---------- Provided information

-- ==== Sys2Proof/Machine/Sequencer.lean ====
section
/-! DEFINITION. The request sequencer: a pending reset, a halted block, a block that waits for bytes, an illegal request, or
one request from its fetch to its response (R6, R66, R197, R220). -/

namespace Sys2Proof.Machine

/-- What the decoder's answer makes the block do: `RP` advances by the request's length before the first event (R66), and
an illegal request raises `IllegalRequest` at decode (R95, R96, R195). -/
def runDecoded (d : Decoded) (s : State) : Host.Outcome State Fault Refusal :=
  match d with
  | .request i len => exec i (s.advance len)
  | .illegalOpcode op => .next ((s.advance 1).raise .illegalRequest op (op.setWidth 16))
  | .reservedOperand op imm => .next ((s.advance 2).raise .illegalRequest op (imm.setWidth 16))
  | .incomplete => .next s

/-- One turn of the block: reset wins over everything, a halted block does nothing (R197), else one request is taken.
DESIGN CHOICE (log 11), safe: a halted block and an incomplete request make a step that changes nothing. -/
def turn (s : State) : Host.Outcome State Fault Refusal :=
  if s.rst then .next s.afterReset
  else if s.fault.halted then .next s
  else runDecoded (decode s.fetchBytes) s

end Sys2Proof.Machine
end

--------------------

Your assignment: Once you reach the line that holds "DESIGN CHOICE (log", print it and every line after it through the end of the records, word for word.

Solution:
DESIGN CHOICE (log 11), safe: a halted block and an incomplete request make a step that changes nothing. -/
def turn (s : State) : Host.Outcome State Fault Refusal :=
  if s.rst then .next s.afterReset
  else if s.fault.halted then .next s
  else runDecoded (decode s.fetchBytes) s

end Sys2Proof.Machine
end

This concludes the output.